> [Data listing]
-- ==== Sys2Proof/Laws/State.lean ====
section
/-! SUPPORT. Each update of the state leaves every other field as it was: one lemma per field per update, true by rfl. -/
namespace Sys2Proof.Machine.State

/-! ### wr -/

@[simp] theorem wr_pending (s : State) (a : Nat) (v : Word32) : (s.wr a v).pending = s.pending := rfl
@[simp] theorem wr_ft (s : State) (a : Nat) (v : Word32) : (s.wr a v).ft = s.ft := rfl
@[simp] theorem wr_freeCtr (s : State) (a : Nat) (v : Word32) : (s.wr a v).freeCtr = s.freeCtr := rfl
@[simp] theorem wr_outbox (s : State) (a : Nat) (v : Word32) : (s.wr a v).outbox = s.outbox := rfl
@[simp] theorem wr_mem (s : State) (a : Nat) (v : Word32) : (s.wr a v).mem = s.mem := rfl
@[simp] theorem wr_clk (s : State) (a : Nat) (v : Word32) : (s.wr a v).clk = s.clk := rfl
@[simp] theorem wr_mesh (s : State) (a : Nat) (v : Word32) : (s.wr a v).mesh = s.mesh := rfl
@[simp] theorem wr_meshQ (s : State) (a : Nat) (v : Word32) : (s.wr a v).meshQ = s.meshQ := rfl
@[simp] theorem wr_eng (s : State) (a : Nat) (v : Word32) : (s.wr a v).eng = s.eng := rfl
@[simp] theorem wr_strm (s : State) (a : Nat) (v : Word32) : (s.wr a v).strm = s.strm := rfl
@[simp] theorem wr_waiters (s : State) (a : Nat) (v : Word32) : (s.wr a v).waiters = s.waiters := rfl
@[simp] theorem wr_sigs (s : State) (a : Nat) (v : Word32) : (s.wr a v).sigs = s.sigs := rfl
@[simp] theorem wr_readyQ (s : State) (a : Nat) (v : Word32) : (s.wr a v).readyQ = s.readyQ := rfl
@[simp] theorem wr_ops (s : State) (a : Nat) (v : Word32) : (s.wr a v).ops = s.ops := rfl
@[simp] theorem wr_depCtr (s : State) (a : Nat) (v : Word32) : (s.wr a v).depCtr = s.depCtr := rfl
@[simp] theorem wr_evq (s : State) (a : Nat) (v : Word32) : (s.wr a v).evq = s.evq := rfl
@[simp] theorem wr_ms (s : State) (a : Nat) (v : Word32) : (s.wr a v).ms = s.ms := rfl
@[simp] theorem wr_tenants (s : State) (a : Nat) (v : Word32) : (s.wr a v).tenants = s.tenants := rfl
@[simp] theorem wr_msix (s : State) (a : Nat) (v : Word32) : (s.wr a v).msix = s.msix := rfl
@[simp] theorem wr_rng (s : State) (a : Nat) (v : Word32) : (s.wr a v).rng = s.rng := rfl
@[simp] theorem wr_held (s : State) (a : Nat) (v : Word32) : (s.wr a v).held = s.held := rfl
@[simp] theorem wr_latched (s : State) (a : Nat) (v : Word32) : (s.wr a v).latched = s.latched := rfl
@[simp] theorem wr_reqs (s : State) (a : Nat) (v : Word32) : (s.wr a v).reqs = s.reqs := rfl
@[simp] theorem wr_trigs (s : State) (a : Nat) (v : Word32) : (s.wr a v).trigs = s.trigs := rfl
@[simp] theorem wr_turn (s : State) (a : Nat) (v : Word32) : (s.wr a v).turn = s.turn := rfl
@[simp] theorem wr_rrHome (s : State) (a : Nat) (v : Word32) : (s.wr a v).rrHome = s.rrHome := rfl
@[simp] theorem wr_coreRun (s : State) (a : Nat) (v : Word32) : (s.wr a v).coreRun = s.coreRun := rfl
@[simp] theorem wr_host (s : State) (a : Nat) (v : Word32) : (s.wr a v).host = s.host := rfl
@[simp] theorem wr_nbr (s : State) (a : Nat) (v : Word32) : (s.wr a v).nbr = s.nbr := rfl
@[simp] theorem wr_xdom (s : State) (a : Nat) (v : Word32) : (s.wr a v).xdom = s.xdom := rfl
@[simp] theorem wr_notices (s : State) (a : Nat) (v : Word32) : (s.wr a v).notices = s.notices := rfl
@[simp] theorem wr_router (s : State) (a : Nat) (v : Word32) : (s.wr a v).router = s.router := rfl
@[simp] theorem wr_ports (s : State) (a : Nat) (v : Word32) : (s.wr a v).ports = s.ports := rfl
@[simp] theorem wr_flowOut (s : State) (a : Nat) (v : Word32) : (s.wr a v).flowOut = s.flowOut := rfl
@[simp] theorem wr_flowIn (s : State) (a : Nat) (v : Word32) : (s.wr a v).flowIn = s.flowIn := rfl
@[simp] theorem wr_remTodo (s : State) (a : Nat) (v : Word32) : (s.wr a v).remTodo = s.remTodo := rfl
@[simp] theorem wr_reqWait (s : State) (a : Nat) (v : Word32) : (s.wr a v).reqWait = s.reqWait := rfl
@[simp] theorem wr_guests (s : State) (a : Nat) (v : Word32) : (s.wr a v).guests = s.guests := rfl
@[simp] theorem wr_away (s : State) (a : Nat) (v : Word32) : (s.wr a v).away = s.away := rfl
@[simp] theorem wr_lostPkgs (s : State) (a : Nat) (v : Word32) : (s.wr a v).lostPkgs = s.lostPkgs := rfl
@[simp] theorem wr_kf (s : State) (a : Nat) (v : Word32) : (s.wr a v).kf = s.kf := rfl
@[simp] theorem wr_slots (s : State) (a : Nat) (v : Word32) : (s.wr a v).slots = s.slots := rfl
@[simp] theorem wr_ftable (s : State) (a : Nat) (v : Word32) : (s.wr a v).ftable = s.ftable := rfl
@[simp] theorem wr_collTurn (s : State) (a : Nat) (v : Word32) : (s.wr a v).collTurn = s.collTurn := rfl
@[simp] theorem wr_gsteps (s : State) (a : Nat) (v : Word32) : (s.wr a v).gsteps = s.gsteps := rfl
@[simp] theorem wr_attnPass (s : State) (a : Nat) (v : Word32) : (s.wr a v).attnPass = s.attnPass := rfl
@[simp] theorem wr_commits (s : State) (a : Nat) (v : Word32) : (s.wr a v).commits = s.commits := rfl
@[simp] theorem wr_folds (s : State) (a : Nat) (v : Word32) : (s.wr a v).folds = s.folds := rfl
@[simp] theorem wr_recvs (s : State) (a : Nat) (v : Word32) : (s.wr a v).recvs = s.recvs := rfl
@[simp] theorem wr_busyCb (s : State) (a : Nat) (v : Word32) : (s.wr a v).busyCb = s.busyCb := rfl
@[simp] theorem wr_foldLog (s : State) (a : Nat) (v : Word32) : (s.wr a v).foldLog = s.foldLog := rfl
@[simp] theorem wr_convs (s : State) (a : Nat) (v : Word32) : (s.wr a v).convs = s.convs := rfl
@[simp] theorem wr_rleQ (s : State) (a : Nat) (v : Word32) : (s.wr a v).rleQ = s.rleQ := rfl
@[simp] theorem wr_turnLast (s : State) (a : Nat) (v : Word32) : (s.wr a v).turnLast = s.turnLast := rfl
@[simp] theorem wr_tim (s : State) (a : Nat) (v : Word32) : (s.wr a v).tim = s.tim := rfl
@[simp] theorem wr_mdls (s : State) (a : Nat) (v : Word32) : (s.wr a v).mdls = s.mdls := rfl
@[simp] theorem wr_freed (s : State) (a : Nat) (v : Word32) : (s.wr a v).freed = s.freed := rfl
@[simp] theorem wr_reqLatch (s : State) (a : Nat) (v : Word32) : (s.wr a v).reqLatch = s.reqLatch := rfl
@[simp] theorem wr_sem (s : State) (a : Nat) (v : Word32) : (s.wr a v).sem = s.sem := rfl
@[simp] theorem wr_pwr (s : State) (a : Nat) (v : Word32) : (s.wr a v).pwr = s.pwr := rfl
@[simp] theorem wr_winReads (s : State) (a : Nat) (v : Word32) : (s.wr a v).winReads = s.winReads := rfl
@[simp] theorem wr_uart (s : State) (a : Nat) (v : Word32) : (s.wr a v).uart = s.uart := rfl
@[simp] theorem wr_jtag (s : State) (a : Nat) (v : Word32) : (s.wr a v).jtag = s.jtag := rfl
@[simp] theorem wr_smb (s : State) (a : Nat) (v : Word32) : (s.wr a v).smb = s.smb := rfl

> [What the exercise asks] Taking the material above, extract exactly and only the lines from the line with "s.clk := rfl" to the line with "s.readyQ := rfl", inclusive of both.

> [Result of the exercise]
@[simp] theorem wr_clk (s : State) (a : Nat) (v : Word32) : (s.wr a v).clk = s.clk := rfl
@[simp] theorem wr_mesh (s : State) (a : Nat) (v : Word32) : (s.wr a v).mesh = s.mesh := rfl
@[simp] theorem wr_meshQ (s : State) (a : Nat) (v : Word32) : (s.wr a v).meshQ = s.meshQ := rfl
@[simp] theorem wr_eng (s : State) (a : Nat) (v : Word32) : (s.wr a v).eng = s.eng := rfl
@[simp] theorem wr_strm (s : State) (a : Nat) (v : Word32) : (s.wr a v).strm = s.strm := rfl
@[simp] theorem wr_waiters (s : State) (a : Nat) (v : Word32) : (s.wr a v).waiters = s.waiters := rfl
@[simp] theorem wr_sigs (s : State) (a : Nat) (v : Word32) : (s.wr a v).sigs = s.sigs := rfl
@[simp] theorem wr_readyQ (s : State) (a : Nat) (v : Word32) : (s.wr a v).readyQ = s.readyQ := rfl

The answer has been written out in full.